The item that I now think is a rove (I posted a photo of the suspected rove a few days ago) took me years to find a photo that gave me a clue.
I don't know how long it will take to learn more about this earring. If you can help in any way, please do.
When I get the time to clean this earring properly, I might be able to find a mark that will help. If I find that it is marked 925 or Sterling, I'll know that it isn't from a Spanish shipwreck. I guess even the absence of a mark can help narrow things down some.
It often takes a lot of work to identify an item, but you usually learn a lot of interesting things in the process.
If you've been to the beach lately, you might have noticed some sea beans. A sea bean is any of a variety of seeds that wash out to sea and then onto a distant beach. Locally they mostly come from places like Central or South America or the Caribbean and end eventually up on our beaches.
One type of sea bean that I've been seeing on our local beaches lately has the more scientific name "Macuna." There are a variety of types of Macuna.
The ones I've been noticing are an inch to an inch and a half across and are bright shiny brown. One type has a black stripe around it.
I just found out today that there are web sites about sea beans, and that some people collect sea beans, and there are some people that make jewelry and other items from sea beans. I knew about sea beans before but I didn't know that some people found them that interesting.
Both gold and silver have been doing well, with gold being near $1400 an ounce and silver near $28.

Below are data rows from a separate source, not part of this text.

-- ==== Sys2Proof/Machine/Lanes.lean ====
section
/-!
DEFINITION. Lanes, planes, predicates and scalars of a lattice vector engine (R217 to R224), the shapes in which a vector
instruction acts, its memory access (R231 to R235) and its precise faults (R237, R238).
-/

namespace Sys2Proof.Machine

/-! ### Registers -/

/-- Lane `e` of a plane (R219). -/
def laneOf (w : Bool) (r : BitVec 768) (e : Nat) : Nat := r.toNat / 2 ^ (ew w * e) % 2 ^ ew w

/-- A plane from its lanes. -/
def ofLanes (w : Bool) (f : Nat → Nat) : BitVec 768 :=
  BitVec.ofNat 768 ((List.range (laneCount w)).foldl (fun a e => a + f e % 2 ^ ew w * 2 ^ (ew w * e)) 0)

/-- A register with every plane zero. -/
def VReg.zero : VReg := { p0 := 0, p1 := 0, p2 := 0 }

/-- Plane `k` of a register. -/
def VReg.plane (r : VReg) (k : Nat) : BitVec 768 := if k = 0 then r.p0 else if k = 1 then r.p1 else r.p2

/-- A vector register. -/
def getV (l : Lve) (i : Nat) : VReg := l.v.toArray.getD i VReg.zero

/-- Replace a vector register. -/
def putV (l : Lve) (i : Nat) (r : VReg) : Lve := { l with v := l.v.mapIdx fun j x => if j = i then r else x }

/-- A predicate register: P0 reads as ones (R217). -/
def getP (l : Lve) (i : Nat) : DWord := if i = 0 then BitVec.allOnes 64 else l.p.toArray.getD i 0

/-- Write a predicate register: writes to P0 are ignored (R217). -/
def putP (l : Lve) (i : Nat) (v : DWord) : Lve := if i = 0 then l else { l with p := l.p.mapIdx fun j x => if j = i then v else x }

/-- A scalar register. -/
def getS (l : Lve) (i : Nat) : Word := l.s.toArray.getD i 0

/-- Write a scalar register. -/
def putS (l : Lve) (i : Nat) (v : Word) : Lve := { l with s := l.s.mapIdx fun j x => if j = i then v else x }

/-- The inverse of an odd number modulo 2^n: each of `k` steps doubles the bits that are right, of which there are three at the start. -/
def invPow2 (n q : Nat) : (k x : Nat) → Nat
  | 0, x => x % 2 ^ n
  | k + 1, x => invPow2 n q k (x * (2 + (2 ^ n - q * x % 2 ^ n)) % 2 ^ n)

/-- A modulus register's content: q and its derived constants (R221). -/
def modulusOf (v : BitVec 24) : Modulus :=
  let q := v.toNat
  { q := v, quo24 := 2 ^ 24 / q, quo48 := 2 ^ 48 / q, inv12 := (2 ^ 12 - invPow2 12 q 2 q) % 2 ^ 12,
    inv24 := (2 ^ 24 - invPow2 24 q 3 q) % 2 ^ 24, rem24 := 2 ^ 24 % q, rem48 := 2 ^ 48 % q }

/-- The modulus of a modulus register. -/
def getQ (l : Lve) (i : Nat) : Option (BitVec 24) := (l.q.toArray.getD i none).map (·.q)

/-- Write a modulus register (R221). -/
def putQ (l : Lve) (i : Nat) (v : BitVec 24) : Lve :=
  { l with q := l.q.mapIdx fun j x => if j = i then some (modulusOf v) else x }

/-- A lane is active (R220). -/
def active (l : Lve) (pg e : Nat) : Bool := (getP l pg).getLsbD e

/-! ### Results -/

/-- What an instruction answers: the engine, the command's frame and how many free values it took; or a precise fault at
an element and an address, with the engine and the frame as R238 leaves them. -/
inductive LveRes where
  | ok (l : Lve) (frame : List Host.Cell) (frees : Nat)
  | fault (element addr : Nat) (l : Lve) (frame : List Host.Cell)

/-- Zero a list of registers (R238). -/
def zeroV (l : Lve) (rs : List Nat) : Lve := rs.foldl (fun a r => putV a r VReg.zero) l

/-- A fault that leaves destination registers zero. -/
def faultV (c : Cmd) (l : Lve) (element addr : Nat) (rs : List Nat) : LveRes := .fault element addr (zeroV l rs) c.frame

/-- One plane of a destination: active lanes get the result, inactive lanes keep their value or become zero (R220). -/
def mergePlane (w : Bool) (act : Nat → Bool) (pz : Bool) (old : BitVec 768) (new : Nat → Nat) : BitVec 768 :=
  ofLanes w fun e => if act e then new e else if pz then 0 else laneOf w old e

/-- A destination register from the results of its planes: `none` keeps the plane's active lanes. -/
def destReg (w : Bool) (act : Nat → Bool) (pz : Bool) (old : VReg) (n0 n1 n2 : Option (Nat → Nat)) : VReg :=
  { p0 := mergePlane w act pz old.p0 (n0.getD (laneOf w old.p0)),
    p1 := mergePlane w act pz old.p1 (n1.getD (laneOf w old.p1)),
    p2 := mergePlane w act pz old.p2 (n2.getD (laneOf w old.p2)) }

/-- The guard of a Format A instruction. -/
def guardA (l : Lve) (f : FmtA) : Nat → Bool := active l f.pg.val

/-- A result for the planes up to the share order, from what it is in one plane. -/
def upTo (d k : Nat) (n : Nat → Nat) : Option (Nat → Nat) := if k ≤ d then some n else none

/-- A Lin (or No) instruction on one destination: plane k from plane k of the operands (R223). -/
def linReg (l : Lve) (f : FmtA) (old : VReg) (op : (plane lane : Nat) → Nat) : VReg :=
  destReg f.w (guardA l f) f.pz old (upTo l.d 0 (op 0)) (upTo l.d 1 (op 1)) (upTo l.d 2 (op 2))

/-- Lanes of VA, VB and VD in one plane. -/
def lanesIn (l : Lve) (f : FmtA) (r : Fin 32) (k e : Nat) : Nat := laneOf f.w ((getV l r.val).plane k) e

/-- VD from VA and VB, lane by lane and plane by plane. -/
def linAB (c : Cmd) (l : Lve) (f : FmtA) (op : Nat → Nat → Nat) : LveRes :=
  .ok (putV l f.vd.val (linReg l f (getV l f.vd.val) fun k e => op (lanesIn l f f.va k e) (lanesIn l f f.vb k e))) c.frame 0

/-- The modulus of an instruction, when it is set and below 2^EW (R237). -/
def modulus (l : Lve) (f : FmtA) : Option Nat :=
  match getQ l f.qm.val with
  | some q => if q.toNat < 2 ^ ew f.w then some q.toNat else none
  | none => none

/-- VD from VA and VB modulo q. -/
def linMod (c : Cmd) (l : Lve) (f : FmtA) (op : (q a b : Nat) → Nat) : LveRes :=
  match modulus l f with
  | some q => linAB c l f (op q)
  | none => faultV c l 0 0 [f.vd.val]

/-! ### Shares (R222, R224, R230) -/

/-- The unshared value of a lane (R222). -/
def unshared (w : Bool) (d : Nat) (bool : Bool) (q : Nat) (r : VReg) (e : Nat) : Nat :=
  let x := laneOf w r.p0 e
  let y := laneOf w r.p1 e
  let z := laneOf w r.p2 e
  if d = 0 then x
  else if bool then Nat.xor x (Nat.xor y (if d = 2 then z else 0))
  else (x + y + (if d = 2 then z else 0)) % q

/-- The seed the mask generator expands now: a new one after every 1,024 steps (R196). -/
def maskSeed (l : Lve) : Bytes := l.seeds.getD (l.steps / 1024) []

/-- The mask value of a lane of a plane, `pos` values on: four bytes of the SHAKE256 expansion of the seed (R196; which: log 96). -/
def maskAt (l : Lve) (pos k e : Nat) : Nat :=
  leVal ((List.range 4).map fun b => Config.xof 0x22 (maskSeed l) (4 * (l.maskPos + pos + 64 * k + e) + b))

/-- The mask generator has given `n` values. -/
def drew (l : Lve) (n : Nat) : Lve := { l with maskPos := l.maskPos + n }

/-- Steps go by: past a multiple of 1,024 the mask generator takes its next seed (R196). -/
def advance (l : Lve) (n : Nat) : Lve :=
  { l with steps := l.steps + n, maskPos := if (l.steps + n) / 1024 = l.steps / 1024 then l.maskPos else 0 }

/-- Share `k` of fresh shares over planes 0 to d of a value: planes above 0 are masks, plane 0 completes them. -/
def share (w : Bool) (d : Nat) (bool : Bool) (q : Nat) (mask : (plane lane : Nat) → Nat) (r : Nat → Nat) (k e : Nat) : Nat :=
  let m := fun j => if j ≤ d then (if bool then mask j e % 2 ^ ew w else mask j e % q) else 0
  if d = 0 then r e
  else if k != 0 then m k
  else if bool then Nat.xor (r e) (Nat.xor (m 1) (m 2)) else (r e + (q - m 1) + (q - m 2)) % q

/-- A destination of fresh shares. -/
def gadReg (l : Lve) (f : FmtA) (bool : Bool) (q pos : Nat) (old : VReg) (r : Nat → Nat) : VReg :=
  linReg l f old (share f.w l.d bool q (maskAt l pos) r)

/-- Mask values an instruction with `n` destinations draws. -/
def maskCount (l : Lve) (n : Nat) : Nat := if l.d = 0 then 0 else 192 * n

/-- A Gad instruction with one destination: `inB` and `outB` say which shares are Boolean. -/
def gad1 (c : Cmd) (l : Lve) (f : FmtA) (inB outB : Bool) (op : (q a b : Nat) → Nat) : LveRes :=
  match modulus l f with
  | none => faultV c l 0 0 [f.vd.val]
  | some q =>
    let x := fun (r : Fin 32) e => unshared f.w l.d inB q (getV l r.val) e
    .ok (putV (drew l (maskCount l 1)) f.vd.val (gadReg l f outB q 0 (getV l f.vd.val) fun e => op q (x f.va e) (x f.vb e))) c.frame 0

Note: The troy ounce is the unit of weight for precious metals. One troy ounce equals 1.09711 regular (avoirdupois) ounces.
Forecast and Conditions.
It has been a long time since conditions have been good on the Treasure Coast for finding old shipwreck cobs. I hope you've notice though, how much rougher the water has been on average for the past couple of months. It might not be producing a lot of erosion on the beach, but it should at least be moving some sand in the water and stirring things up a bit. I think that was pretty much proven when the pieces of planks were washed up onto the beach. What is going on on a particular day is important, but there is a longer term cumulative process that takes place during the winter too.
You undoubtedly noticed that a cold front moved through recently and that always reminds me of my best cob hunting day back about twenty years ago when a col front came through. I've mentioned it before, but it was so cold on the Treasure Coast that the bridges on 95 were icing up. I can't remember exactly what year that was, but I remember clearly being out there in the freezing air and finding a good number of cobs. The only other person I saw on the beach that day only lasted a few minutes before he got froze out. I think it was on December 23rd or 24th.
Anyhow, conditions aren't good for finding cobs yet. At least that's my conclusion from the beaches that I've seen. I can't get around to them all. I've been pretty busy lately.
I think it is interesting how some fairly large stones were washed out of the water and deposited high on the beach even while the sand was building on the beach.
I think it is still a hunt and peck kind of world out there on the Treasure Coast beaches. You just have to scratch around to find much of anything.
I do think some artifacts will show up on the front of some of the beaches at low tide.